The hearing of oral testimony in the election petitions lawsuits commenced on Monday with the first witness, Maia Eustace rejecting several official documents as different from those she had seen on the day of the final count in Central Leeward on Dec. 10, 2019.
Eustace, a lawyer, and instructing solicitor in one of the two petitions, said she could not accept the Form 16 documents presented to the court as the same that she had seen at the final count.
A Form 16 is used to record the number of ballots issued to a polling station, as well as the tally of the number of ballots cast, rejected, spoilt, etc.
She said she could not accept those from CLA, CLB, CLB1, CLC, CLD, CLD1, CLE1, CLF, CLG, and CLI.
Eustace accepted the Form 16 from CLA1, CLE, CLF1, and CLH as those she had seen on the day of the final count.
She said that in each case, it appeared that there was a difference in the number of the names on the list of electors and that in each case, it appears that the number was scratched out and rewritten.
She, however, said that “generally”, there was no case where the polling agents recorded a number different from that of the presiding officer.
Eustace said she was present at the final count of the election in Central Leeward.
She said she was there as the representative of Benjamin Exeter, the main opposition New Democratic Party’s (NDLP) candidate in that constituency.
Exeter has brought the petition challenging the announced victory of the Unity Labour Party’s (ULP) Sir Louis Straker in that district.
At the beginning of her testimony, Eustace tendered her witness statement as her evidence in her case, paving the way for cross examination by Senior Counsel, Douglas Mendes, a Trinidadian lawyer who is lead counsel for the government in the consolidated election cases.
The NDP’s Lauron “Sharer” Baptiste has also filed a petition challenging the election of Montgomery Daniel in North Windward.
During the cross examination, Eustace said that for the 2015 election, she was a member of the national campaign committee of the NDP.
However, on election day, her named role was that of a roving polling agent for Exeter and to give support to other agents when it was needed.
Eustace said she is the daughter of then NDP leader, Arnhim Eustace, and that the candidates, not the campaign committee, appointed the agents to attend the various polling stations.
Those agents were required to carry with them notebooks, Eustace said, adding that she participated in training sessions where agents were advised to note any objections, any salient information, about the vote and the count on election day.
That information included objections, and incapacitated voters who needed assistance.
The session she attended also advised agents to note any disagreement with the count arrived at on election night.
The witness told the court that her understanding
is that tally sheets were provided by the election officers at the count.
She said that while she did not use a tally sheet, she knows they are used to make a contemporaneous record of the votes as they are counted in the preliminary count.
Eustace said she couldn’t recall whether agents were instructed to hand over their notebooks and tally sheets to the NDP after the election.
Eustace is one of the instructing attorneys in Exeter’s petition.
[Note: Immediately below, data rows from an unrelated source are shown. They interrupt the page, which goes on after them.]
/-- RESUME taken by the Keeper: answered once the slice is in RUN; a second one while IDLE ends is answered with the first. -/
def doResume (p : HostPkt) (s : State) : State :=
  match s.power.susp with
  | .none => { recordWake (resumeWake p) s with power := { s.power with susp := .leavingIdle (some (mkReply p 0 [])) } }
  | .leavingIdle _ => { recordWake (resumeWake p) s with power := { s.power with heldWakes := s.power.heldWakes ++ [resumeWake p] } }
  | _ => wakeUp (resumeWake p) s

/-! ### A packet is taken (R297, R303) -/

/-- The opcode's own rules. -/
def hostVerdict (s : State) (p : HostPkt) : Verdict :=
  match hOp p with
  | 0x10 => loadChecks s p | 0x11 => unloadChecks s p | 0x12 => switchChecks s p | 0x20 => runChecks s p | 0x21 => killChecks p
  | 0x22 => queryChecks s p | 0x30 => rllChecks s p | 0x40 => partChecks' s p | 0x50 => storeChecks s p | 0x51 => testChecks s p
  | 0x52 => suspendChecks s p | 0x53 => resumeChecks s p | 0x60 => capChecks s true p 1 | 0x61 => capChecks s false p 2
  | 0x80 => submitChecks s p | 0x81 => cntChecks s true p | 0x82 => cntChecks s false p | 0x83 => acpChecks s p | 0x84 => fcpChecks s p
  | 0x90 => cfgChecks p
  | _ => { pre := [] }

/-- The opcode's effect. -/
def hostDo (p : HostPkt) (s : State) : State :=
  match hOp p with
  | 0x00 => ok p [] s | 0x01 => doInfo p s | 0x10 => doLoad p s | 0x11 => doUnload p s | 0x12 => doSwitch p s | 0x20 => doRun p s
  | 0x21 => doKill p s | 0x22 => doQuery p s | 0x30 => doReadLl p s | 0x40 => doPart p s | 0x50 => doStore p s | 0x51 => doTest p s
  | 0x52 => doSuspend p s | 0x53 => doResume p s | 0x60 => doCapture p s | 0x61 => doReplay p s | 0x70 => doFlush p s | 0x80 => doSubmit p s
  | 0x81 => doAllocCnt p s | 0x82 => doFreeCnt p s | 0x83 => doAllocCpool p s | 0x84 => doFreeCpool p s | 0x90 => doCfg p s
  | _ => s

/-- The HOST record of a packet taken, or its comparison in replay; the REPLAY STOP that ends a replay is no part of its stream, a START refused
meanwhile is compared as any packet (R366, R372). -/
def capHost (p : HostPkt) (s : State) : State :=
  if hOp p = 0x61 ∧ capMode s = 2 ∧ bit (hPar p 0 1) 0 then s else
  let b := leBytes 32 p.hdr.toNat ++ hBytes p
  capEvent 3 0 false (s.nextSeq - 1).toNat b b.length 0 s

/-- The ranges the Keeper reads for a packet: none where a check before the first read fails (R303). -/
def takeRanges (p : HostPkt) (s : State) : List (Addr × Nat) :=
  let v := hostVerdict s p
  if (firstBad (hdrChecks p ++ partChecks s p ++ v.pre)).isSome then []
  else v.ranges ++ (v.more.map Prod.snd).toList ++ (if hOp p = 0x80 then listReads s (subCtx s p) else [])

/-- The state in which the Keeper checks a packet it takes: counted, and captured or compared; a read beyond a window's mapping is counted (R297, R324,
R366, R372). -/
def hostSeen (p : HostPkt) (s : State) : State :=
  let s := capHost p (bump Reg.KEEP_MB_ACC_CNT 1 s)
  (takeRanges p s).foldl (fun s r => aperMiss r.1 r.2 s) s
She said she took charge of the preparation of the bundle of documents agreed and documents not agreed.
Among the documents she included are the notebooks of the polling agents and their tally sheets.
From the notebooks and the tally sheets, it would have been possible, if the documents had been consulted, for the NDP or herself, to determine the results of the “purported count” at each of the polling stations, the witness told the court.
“Are you saying that the count done by your agents are purported counts?” Mendes asked.
“I am not saying that. I was not there. I am not casting any aspersions on the agents,” Eustace responded.
“Are you casting aspersions on the count?” the lawyer replied.
“I was not there. That is why I used the word ‘purported’,” Eustace explained, adding that it is not within her purview to say whether the count by anyone present is correct.
Eustace, however, said that she had perused the tally sheet and the tally, and “generally” they seem to correspond.
“Whenever, us lawyers use the word generally, it means there is an exception. Was there and exception?” Mendes asked.
“I don’t say that as a lawyer. I say that as a person who is trying to recall,” the witness replied.
She told the court that she has seen the statement of the polls, except for polling station CL1, adding that she was “very briefly” provided with the statements and was “hurriedly” able to take notes.
“I was not permitted a sufficient period of time to record all of the information on the Form 16 statements when they were shown to me,” Eustace said.
“But you did take notes on that day at the final count?” Mendes asked.
Mendes, however, noted that on some of the form 16s, Eustace had made other notes regarding other things that were happening at the time.
He asked if she was shown all of the form 16s at once or whether she was shown them as the boxes were being opened.
Her recollection was that at various points she had to ask for particular form 16s, Eustace said.
She, however, told the court she did not recall whether that is because the forms were not provided at the point of opening the box or whether in the process of opening the box, some of the forms might have been skipped.
She also did not recall whether she was given all of the forms at once.
The cross-examination of Eustace continues.
The court began hearing the oral evidence amidst concerns by lead counsel for the petitioner, Queens Counsel Stanley “Stalky” John about the size of the NIS Conference Room, where the trial is taking place.
Acting high court judge, Justice Stanley John, a Trinidadian, is presiding.